WORK ITEM.
Copy exactly the lines of the material below that run from the one containing "(s.setSeg .cs g).msw = s.msw := rfl" through the one containing "(s.setSeg .cs g).launched = s.launched := rfl". Copy no other lines.

▽

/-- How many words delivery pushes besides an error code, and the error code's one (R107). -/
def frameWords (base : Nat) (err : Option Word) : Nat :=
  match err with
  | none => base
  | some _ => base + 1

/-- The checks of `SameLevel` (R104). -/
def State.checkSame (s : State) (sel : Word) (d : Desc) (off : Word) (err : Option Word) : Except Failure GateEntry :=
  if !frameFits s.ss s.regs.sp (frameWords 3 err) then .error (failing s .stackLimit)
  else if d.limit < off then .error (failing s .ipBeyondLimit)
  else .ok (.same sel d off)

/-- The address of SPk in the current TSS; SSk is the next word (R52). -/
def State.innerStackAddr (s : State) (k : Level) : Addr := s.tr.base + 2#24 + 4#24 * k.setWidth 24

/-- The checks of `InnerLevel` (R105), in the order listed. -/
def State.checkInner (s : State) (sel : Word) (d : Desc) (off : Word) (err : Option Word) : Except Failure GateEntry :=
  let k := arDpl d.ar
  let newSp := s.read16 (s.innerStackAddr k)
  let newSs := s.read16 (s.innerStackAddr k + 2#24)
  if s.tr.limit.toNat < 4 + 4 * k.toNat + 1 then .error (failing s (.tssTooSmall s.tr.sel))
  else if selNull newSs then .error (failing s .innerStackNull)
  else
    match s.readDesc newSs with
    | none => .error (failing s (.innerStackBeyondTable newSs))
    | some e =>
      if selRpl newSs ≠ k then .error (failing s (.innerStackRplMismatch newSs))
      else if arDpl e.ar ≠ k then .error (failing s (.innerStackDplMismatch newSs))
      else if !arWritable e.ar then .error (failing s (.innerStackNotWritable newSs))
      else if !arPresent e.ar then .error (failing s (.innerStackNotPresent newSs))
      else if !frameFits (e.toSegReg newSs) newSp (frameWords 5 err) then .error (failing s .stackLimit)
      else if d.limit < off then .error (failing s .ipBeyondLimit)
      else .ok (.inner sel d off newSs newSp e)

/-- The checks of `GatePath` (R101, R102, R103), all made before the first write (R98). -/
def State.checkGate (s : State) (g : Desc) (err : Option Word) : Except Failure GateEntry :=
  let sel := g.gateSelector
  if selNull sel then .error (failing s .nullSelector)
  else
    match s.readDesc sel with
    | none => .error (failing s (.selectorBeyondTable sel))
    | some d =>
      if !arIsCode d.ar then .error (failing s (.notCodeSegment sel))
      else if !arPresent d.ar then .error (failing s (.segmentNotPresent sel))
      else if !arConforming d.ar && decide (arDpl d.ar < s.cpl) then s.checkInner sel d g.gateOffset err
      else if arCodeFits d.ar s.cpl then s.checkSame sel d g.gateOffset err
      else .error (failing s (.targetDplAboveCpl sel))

△
▽

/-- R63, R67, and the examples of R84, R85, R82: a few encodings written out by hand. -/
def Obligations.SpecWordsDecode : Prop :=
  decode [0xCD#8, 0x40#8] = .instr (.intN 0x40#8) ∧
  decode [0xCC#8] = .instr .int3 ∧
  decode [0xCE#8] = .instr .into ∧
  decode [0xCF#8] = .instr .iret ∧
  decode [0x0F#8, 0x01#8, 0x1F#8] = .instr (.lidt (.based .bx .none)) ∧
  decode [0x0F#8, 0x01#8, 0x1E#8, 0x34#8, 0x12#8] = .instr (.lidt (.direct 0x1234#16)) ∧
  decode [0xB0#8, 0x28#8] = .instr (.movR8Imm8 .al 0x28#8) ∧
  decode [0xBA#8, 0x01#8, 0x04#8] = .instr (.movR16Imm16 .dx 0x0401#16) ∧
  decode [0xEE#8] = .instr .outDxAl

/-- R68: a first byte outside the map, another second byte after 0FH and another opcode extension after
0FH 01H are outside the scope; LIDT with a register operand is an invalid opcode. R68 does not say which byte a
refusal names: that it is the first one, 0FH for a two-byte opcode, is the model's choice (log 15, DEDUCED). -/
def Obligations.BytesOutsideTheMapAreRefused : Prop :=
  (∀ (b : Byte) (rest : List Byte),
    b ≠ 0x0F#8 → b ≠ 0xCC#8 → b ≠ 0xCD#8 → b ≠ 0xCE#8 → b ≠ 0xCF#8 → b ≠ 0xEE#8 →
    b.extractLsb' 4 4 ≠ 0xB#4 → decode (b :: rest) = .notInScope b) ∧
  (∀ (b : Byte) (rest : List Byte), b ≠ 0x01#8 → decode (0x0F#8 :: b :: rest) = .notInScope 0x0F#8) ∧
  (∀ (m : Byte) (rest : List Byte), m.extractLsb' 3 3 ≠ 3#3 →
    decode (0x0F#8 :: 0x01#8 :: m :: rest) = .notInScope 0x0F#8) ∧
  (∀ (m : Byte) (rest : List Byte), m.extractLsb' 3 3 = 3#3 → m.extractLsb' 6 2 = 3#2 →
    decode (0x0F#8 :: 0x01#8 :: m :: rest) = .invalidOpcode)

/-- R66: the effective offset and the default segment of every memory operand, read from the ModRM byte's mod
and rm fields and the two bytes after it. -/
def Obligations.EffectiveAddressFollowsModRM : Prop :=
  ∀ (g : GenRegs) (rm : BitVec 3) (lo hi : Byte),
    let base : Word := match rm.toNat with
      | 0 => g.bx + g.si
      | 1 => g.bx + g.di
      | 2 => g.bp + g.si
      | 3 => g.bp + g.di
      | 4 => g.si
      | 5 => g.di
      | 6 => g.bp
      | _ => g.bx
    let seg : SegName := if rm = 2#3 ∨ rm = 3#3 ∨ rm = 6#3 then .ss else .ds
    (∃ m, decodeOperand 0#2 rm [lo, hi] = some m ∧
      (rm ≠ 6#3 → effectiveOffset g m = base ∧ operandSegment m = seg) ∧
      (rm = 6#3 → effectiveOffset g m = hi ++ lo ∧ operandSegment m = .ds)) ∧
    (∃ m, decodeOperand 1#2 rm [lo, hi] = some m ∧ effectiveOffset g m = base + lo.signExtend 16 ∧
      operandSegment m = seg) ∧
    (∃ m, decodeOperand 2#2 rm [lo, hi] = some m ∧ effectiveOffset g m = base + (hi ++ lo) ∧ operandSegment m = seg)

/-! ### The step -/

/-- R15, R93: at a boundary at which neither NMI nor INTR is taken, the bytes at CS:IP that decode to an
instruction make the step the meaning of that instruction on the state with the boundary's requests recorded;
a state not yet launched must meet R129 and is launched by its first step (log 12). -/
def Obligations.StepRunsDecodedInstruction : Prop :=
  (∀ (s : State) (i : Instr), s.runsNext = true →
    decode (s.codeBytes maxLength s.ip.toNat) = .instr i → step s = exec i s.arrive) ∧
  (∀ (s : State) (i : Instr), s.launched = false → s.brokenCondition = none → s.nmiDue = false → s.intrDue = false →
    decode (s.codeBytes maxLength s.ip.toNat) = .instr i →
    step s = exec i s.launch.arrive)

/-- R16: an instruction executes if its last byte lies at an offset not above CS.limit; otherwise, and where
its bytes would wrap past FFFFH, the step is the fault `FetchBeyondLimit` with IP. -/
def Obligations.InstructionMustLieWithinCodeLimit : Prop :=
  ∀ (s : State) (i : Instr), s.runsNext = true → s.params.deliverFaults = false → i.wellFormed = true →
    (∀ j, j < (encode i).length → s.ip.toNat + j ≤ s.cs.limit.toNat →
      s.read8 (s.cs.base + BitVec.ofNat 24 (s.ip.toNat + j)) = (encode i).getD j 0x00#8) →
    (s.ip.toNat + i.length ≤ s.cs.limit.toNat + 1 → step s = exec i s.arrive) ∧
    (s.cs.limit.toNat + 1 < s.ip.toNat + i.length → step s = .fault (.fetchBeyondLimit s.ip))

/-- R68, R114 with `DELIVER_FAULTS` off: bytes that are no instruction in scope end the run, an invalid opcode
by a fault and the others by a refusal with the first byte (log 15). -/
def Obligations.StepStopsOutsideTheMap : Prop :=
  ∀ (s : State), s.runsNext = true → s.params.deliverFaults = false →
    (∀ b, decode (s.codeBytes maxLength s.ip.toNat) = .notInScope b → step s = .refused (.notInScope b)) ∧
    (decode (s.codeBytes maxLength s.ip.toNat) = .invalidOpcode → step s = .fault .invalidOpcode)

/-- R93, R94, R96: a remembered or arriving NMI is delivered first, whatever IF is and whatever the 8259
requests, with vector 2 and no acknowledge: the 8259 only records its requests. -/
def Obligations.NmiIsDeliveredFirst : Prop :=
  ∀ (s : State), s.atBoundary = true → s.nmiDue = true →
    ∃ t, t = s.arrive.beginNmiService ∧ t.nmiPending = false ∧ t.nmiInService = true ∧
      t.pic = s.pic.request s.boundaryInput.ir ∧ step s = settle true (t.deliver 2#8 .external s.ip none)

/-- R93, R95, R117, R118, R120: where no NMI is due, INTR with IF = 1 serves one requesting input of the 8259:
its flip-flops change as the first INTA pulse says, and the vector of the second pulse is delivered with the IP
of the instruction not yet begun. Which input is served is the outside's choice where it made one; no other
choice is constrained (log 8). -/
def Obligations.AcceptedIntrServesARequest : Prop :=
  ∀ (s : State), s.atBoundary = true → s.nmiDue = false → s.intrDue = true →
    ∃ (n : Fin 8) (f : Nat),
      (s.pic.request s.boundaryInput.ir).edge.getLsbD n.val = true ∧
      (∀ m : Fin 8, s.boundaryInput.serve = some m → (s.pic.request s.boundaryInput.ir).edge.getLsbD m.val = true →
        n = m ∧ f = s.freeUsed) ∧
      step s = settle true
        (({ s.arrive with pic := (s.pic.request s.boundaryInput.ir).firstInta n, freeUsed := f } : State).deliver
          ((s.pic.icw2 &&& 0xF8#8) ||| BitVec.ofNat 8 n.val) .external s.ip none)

△
▽

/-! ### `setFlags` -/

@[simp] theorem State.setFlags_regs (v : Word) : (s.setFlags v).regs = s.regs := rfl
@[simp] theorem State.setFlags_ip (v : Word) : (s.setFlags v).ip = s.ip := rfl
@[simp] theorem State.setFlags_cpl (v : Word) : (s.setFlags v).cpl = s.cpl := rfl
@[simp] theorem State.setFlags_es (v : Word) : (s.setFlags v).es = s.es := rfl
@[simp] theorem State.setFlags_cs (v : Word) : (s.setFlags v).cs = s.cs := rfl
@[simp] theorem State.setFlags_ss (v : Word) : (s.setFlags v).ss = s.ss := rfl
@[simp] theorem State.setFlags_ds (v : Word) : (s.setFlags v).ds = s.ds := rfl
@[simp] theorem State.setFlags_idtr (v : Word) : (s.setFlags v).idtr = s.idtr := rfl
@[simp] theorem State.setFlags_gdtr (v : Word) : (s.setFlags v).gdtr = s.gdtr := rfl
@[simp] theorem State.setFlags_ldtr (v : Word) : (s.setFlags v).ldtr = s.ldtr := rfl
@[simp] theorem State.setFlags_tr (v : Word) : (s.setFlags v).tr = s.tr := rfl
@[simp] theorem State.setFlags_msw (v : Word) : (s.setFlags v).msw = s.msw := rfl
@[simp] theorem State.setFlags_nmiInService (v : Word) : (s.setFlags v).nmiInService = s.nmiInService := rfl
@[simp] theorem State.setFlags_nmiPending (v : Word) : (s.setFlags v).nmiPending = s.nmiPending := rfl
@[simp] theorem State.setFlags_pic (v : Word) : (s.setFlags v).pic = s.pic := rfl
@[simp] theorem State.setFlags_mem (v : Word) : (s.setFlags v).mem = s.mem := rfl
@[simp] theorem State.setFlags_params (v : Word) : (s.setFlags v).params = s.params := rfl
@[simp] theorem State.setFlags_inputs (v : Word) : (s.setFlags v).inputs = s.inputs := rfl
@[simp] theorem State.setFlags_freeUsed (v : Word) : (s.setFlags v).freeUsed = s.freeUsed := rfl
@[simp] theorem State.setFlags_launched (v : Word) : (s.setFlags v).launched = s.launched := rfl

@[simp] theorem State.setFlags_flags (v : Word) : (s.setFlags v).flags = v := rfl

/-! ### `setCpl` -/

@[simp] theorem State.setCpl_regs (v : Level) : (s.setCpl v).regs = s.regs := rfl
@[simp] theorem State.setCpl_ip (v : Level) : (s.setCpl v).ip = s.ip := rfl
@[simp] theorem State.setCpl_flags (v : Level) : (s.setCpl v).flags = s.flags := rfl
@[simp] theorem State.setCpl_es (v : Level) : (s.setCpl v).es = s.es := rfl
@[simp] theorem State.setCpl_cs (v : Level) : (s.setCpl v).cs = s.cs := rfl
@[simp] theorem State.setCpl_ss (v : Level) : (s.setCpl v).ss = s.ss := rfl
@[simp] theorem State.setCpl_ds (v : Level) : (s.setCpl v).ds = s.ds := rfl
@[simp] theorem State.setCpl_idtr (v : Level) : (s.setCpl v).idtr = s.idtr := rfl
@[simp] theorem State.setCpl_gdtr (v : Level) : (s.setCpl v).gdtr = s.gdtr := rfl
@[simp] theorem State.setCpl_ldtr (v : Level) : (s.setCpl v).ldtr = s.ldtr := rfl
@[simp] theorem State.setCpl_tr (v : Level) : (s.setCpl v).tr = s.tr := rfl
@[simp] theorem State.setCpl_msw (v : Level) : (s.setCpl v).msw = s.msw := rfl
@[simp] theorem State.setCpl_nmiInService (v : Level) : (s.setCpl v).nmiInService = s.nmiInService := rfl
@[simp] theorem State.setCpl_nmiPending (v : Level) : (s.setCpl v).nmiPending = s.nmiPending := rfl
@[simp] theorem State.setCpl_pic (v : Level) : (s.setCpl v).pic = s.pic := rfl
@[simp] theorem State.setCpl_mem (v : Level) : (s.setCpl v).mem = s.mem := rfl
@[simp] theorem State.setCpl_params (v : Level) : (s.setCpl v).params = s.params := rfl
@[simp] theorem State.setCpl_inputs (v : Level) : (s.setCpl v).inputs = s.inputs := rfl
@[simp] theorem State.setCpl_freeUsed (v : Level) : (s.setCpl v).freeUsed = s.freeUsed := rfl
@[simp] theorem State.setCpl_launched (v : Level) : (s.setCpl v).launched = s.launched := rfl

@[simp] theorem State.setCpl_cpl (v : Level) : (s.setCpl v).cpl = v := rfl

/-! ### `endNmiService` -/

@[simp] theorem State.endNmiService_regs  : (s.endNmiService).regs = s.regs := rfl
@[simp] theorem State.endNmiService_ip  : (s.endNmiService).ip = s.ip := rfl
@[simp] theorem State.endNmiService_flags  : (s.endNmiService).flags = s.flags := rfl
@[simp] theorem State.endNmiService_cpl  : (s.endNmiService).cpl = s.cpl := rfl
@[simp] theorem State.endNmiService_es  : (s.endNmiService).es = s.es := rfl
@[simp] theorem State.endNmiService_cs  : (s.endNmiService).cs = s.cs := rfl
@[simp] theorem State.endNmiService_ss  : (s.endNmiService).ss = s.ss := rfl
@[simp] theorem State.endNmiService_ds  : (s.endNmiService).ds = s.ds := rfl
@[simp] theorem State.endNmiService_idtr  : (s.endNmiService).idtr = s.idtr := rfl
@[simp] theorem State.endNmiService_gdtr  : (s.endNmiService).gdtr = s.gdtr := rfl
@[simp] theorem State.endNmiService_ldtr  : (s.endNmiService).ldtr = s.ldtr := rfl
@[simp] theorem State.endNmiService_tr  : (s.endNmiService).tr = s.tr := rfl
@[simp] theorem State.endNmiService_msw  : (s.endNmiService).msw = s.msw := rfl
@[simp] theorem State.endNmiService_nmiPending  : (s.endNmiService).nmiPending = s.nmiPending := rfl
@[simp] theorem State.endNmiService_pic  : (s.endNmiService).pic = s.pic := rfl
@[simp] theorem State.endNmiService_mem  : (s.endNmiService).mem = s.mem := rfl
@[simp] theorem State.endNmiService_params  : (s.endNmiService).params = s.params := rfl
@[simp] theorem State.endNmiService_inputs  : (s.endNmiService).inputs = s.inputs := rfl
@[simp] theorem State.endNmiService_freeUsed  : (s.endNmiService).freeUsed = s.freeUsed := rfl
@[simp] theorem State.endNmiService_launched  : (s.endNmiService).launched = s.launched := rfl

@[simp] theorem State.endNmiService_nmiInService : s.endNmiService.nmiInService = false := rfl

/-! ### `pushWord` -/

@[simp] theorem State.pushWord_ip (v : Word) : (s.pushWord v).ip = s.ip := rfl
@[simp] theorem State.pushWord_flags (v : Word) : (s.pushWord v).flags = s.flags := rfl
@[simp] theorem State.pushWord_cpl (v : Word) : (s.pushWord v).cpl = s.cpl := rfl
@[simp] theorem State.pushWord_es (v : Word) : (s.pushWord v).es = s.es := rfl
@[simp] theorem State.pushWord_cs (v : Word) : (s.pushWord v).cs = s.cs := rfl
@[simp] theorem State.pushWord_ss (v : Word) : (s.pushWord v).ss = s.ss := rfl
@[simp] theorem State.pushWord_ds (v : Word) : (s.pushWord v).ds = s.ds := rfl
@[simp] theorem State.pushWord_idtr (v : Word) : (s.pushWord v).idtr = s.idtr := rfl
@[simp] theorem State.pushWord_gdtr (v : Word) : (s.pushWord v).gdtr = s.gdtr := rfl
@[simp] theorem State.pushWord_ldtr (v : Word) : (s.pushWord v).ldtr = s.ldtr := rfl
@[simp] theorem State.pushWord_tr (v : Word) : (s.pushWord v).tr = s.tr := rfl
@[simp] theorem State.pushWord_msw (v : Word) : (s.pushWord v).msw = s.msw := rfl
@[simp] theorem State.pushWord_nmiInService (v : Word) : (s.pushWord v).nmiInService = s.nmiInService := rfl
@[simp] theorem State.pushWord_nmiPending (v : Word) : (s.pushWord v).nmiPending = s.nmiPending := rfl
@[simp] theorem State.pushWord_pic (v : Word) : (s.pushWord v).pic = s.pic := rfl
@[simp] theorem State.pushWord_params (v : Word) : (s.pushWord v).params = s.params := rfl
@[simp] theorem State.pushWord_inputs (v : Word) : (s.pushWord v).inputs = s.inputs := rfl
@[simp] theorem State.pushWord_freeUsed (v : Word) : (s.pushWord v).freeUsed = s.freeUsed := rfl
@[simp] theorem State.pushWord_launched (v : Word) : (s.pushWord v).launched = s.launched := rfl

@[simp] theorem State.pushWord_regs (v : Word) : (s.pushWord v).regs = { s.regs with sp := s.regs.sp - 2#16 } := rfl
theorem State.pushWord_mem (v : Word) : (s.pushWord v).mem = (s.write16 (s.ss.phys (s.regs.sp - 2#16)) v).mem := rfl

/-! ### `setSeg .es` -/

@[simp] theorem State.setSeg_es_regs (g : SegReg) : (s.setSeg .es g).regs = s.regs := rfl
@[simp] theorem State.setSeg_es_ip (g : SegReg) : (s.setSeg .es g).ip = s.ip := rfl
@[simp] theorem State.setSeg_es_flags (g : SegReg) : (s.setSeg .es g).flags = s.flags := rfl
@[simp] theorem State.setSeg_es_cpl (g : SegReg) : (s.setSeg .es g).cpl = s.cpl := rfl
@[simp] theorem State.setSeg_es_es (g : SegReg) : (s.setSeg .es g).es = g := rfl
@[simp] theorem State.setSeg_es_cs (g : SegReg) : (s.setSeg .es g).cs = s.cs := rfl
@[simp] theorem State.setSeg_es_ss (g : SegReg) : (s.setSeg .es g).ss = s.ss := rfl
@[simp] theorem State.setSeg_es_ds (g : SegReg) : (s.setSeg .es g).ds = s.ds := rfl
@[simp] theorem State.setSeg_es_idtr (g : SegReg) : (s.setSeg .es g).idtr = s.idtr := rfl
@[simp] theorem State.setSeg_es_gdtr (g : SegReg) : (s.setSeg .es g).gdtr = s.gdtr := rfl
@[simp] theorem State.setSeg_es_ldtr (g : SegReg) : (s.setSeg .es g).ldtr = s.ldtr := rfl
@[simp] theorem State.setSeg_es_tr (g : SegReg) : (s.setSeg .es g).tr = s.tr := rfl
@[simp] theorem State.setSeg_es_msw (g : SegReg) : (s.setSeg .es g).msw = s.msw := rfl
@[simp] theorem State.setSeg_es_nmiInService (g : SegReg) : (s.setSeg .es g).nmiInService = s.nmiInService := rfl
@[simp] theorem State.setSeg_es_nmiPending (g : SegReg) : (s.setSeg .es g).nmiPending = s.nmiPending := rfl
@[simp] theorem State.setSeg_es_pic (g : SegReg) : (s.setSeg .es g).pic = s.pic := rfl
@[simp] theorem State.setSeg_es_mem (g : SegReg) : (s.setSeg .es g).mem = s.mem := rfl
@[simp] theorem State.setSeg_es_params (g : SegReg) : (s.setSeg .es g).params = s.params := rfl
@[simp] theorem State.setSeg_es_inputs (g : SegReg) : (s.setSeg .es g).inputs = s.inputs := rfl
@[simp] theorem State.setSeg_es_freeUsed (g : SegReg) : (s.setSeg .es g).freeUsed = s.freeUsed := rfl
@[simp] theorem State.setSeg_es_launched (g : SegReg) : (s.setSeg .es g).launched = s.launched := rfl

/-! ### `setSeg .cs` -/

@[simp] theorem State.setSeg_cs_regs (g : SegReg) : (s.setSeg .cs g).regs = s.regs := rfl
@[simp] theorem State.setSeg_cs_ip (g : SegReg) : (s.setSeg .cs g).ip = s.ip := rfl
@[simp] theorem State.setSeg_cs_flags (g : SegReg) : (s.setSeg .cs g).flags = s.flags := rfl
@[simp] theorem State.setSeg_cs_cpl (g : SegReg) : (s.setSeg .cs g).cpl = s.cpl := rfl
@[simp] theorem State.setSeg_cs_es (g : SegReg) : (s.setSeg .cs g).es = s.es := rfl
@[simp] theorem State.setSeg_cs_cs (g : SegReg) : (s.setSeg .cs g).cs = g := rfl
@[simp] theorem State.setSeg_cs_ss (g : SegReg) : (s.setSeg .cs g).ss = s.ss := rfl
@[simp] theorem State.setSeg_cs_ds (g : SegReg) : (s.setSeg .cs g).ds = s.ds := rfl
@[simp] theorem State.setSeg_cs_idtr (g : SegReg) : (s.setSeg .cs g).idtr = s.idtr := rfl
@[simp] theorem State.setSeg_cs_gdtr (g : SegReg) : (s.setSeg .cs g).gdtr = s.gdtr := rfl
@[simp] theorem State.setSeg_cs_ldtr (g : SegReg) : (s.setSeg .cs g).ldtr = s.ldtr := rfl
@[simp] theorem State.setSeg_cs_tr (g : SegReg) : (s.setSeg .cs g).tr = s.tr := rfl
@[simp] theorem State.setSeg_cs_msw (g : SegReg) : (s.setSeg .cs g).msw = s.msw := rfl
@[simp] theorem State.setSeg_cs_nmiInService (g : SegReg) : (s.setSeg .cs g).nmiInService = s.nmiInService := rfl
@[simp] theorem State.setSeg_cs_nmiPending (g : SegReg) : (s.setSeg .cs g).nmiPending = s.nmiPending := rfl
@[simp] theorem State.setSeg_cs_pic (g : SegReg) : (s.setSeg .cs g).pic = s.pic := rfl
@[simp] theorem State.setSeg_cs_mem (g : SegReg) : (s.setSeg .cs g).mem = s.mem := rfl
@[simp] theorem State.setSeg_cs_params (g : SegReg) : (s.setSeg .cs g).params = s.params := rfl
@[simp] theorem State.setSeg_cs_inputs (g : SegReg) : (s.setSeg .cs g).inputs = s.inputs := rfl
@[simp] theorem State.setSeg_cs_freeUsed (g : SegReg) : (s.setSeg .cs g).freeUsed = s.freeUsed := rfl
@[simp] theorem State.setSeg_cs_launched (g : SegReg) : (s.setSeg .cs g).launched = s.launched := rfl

△

RESULT OF THIS TASK.
@[simp] theorem State.setSeg_cs_msw (g : SegReg) : (s.setSeg .cs g).msw = s.msw := rfl
@[simp] theorem State.setSeg_cs_nmiInService (g : SegReg) : (s.setSeg .cs g).nmiInService = s.nmiInService := rfl
@[simp] theorem State.setSeg_cs_nmiPending (g : SegReg) : (s.setSeg .cs g).nmiPending = s.nmiPending := rfl
@[simp] theorem State.setSeg_cs_pic (g : SegReg) : (s.setSeg .cs g).pic = s.pic := rfl
@[simp] theorem State.setSeg_cs_mem (g : SegReg) : (s.setSeg .cs g).mem = s.mem := rfl
@[simp] theorem State.setSeg_cs_params (g : SegReg) : (s.setSeg .cs g).params = s.params := rfl
@[simp] theorem State.setSeg_cs_inputs (g : SegReg) : (s.setSeg .cs g).inputs = s.inputs := rfl
@[simp] theorem State.setSeg_cs_freeUsed (g : SegReg) : (s.setSeg .cs g).freeUsed = s.freeUsed := rfl
@[simp] theorem State.setSeg_cs_launched (g : SegReg) : (s.setSeg .cs g).launched = s.launched := rfl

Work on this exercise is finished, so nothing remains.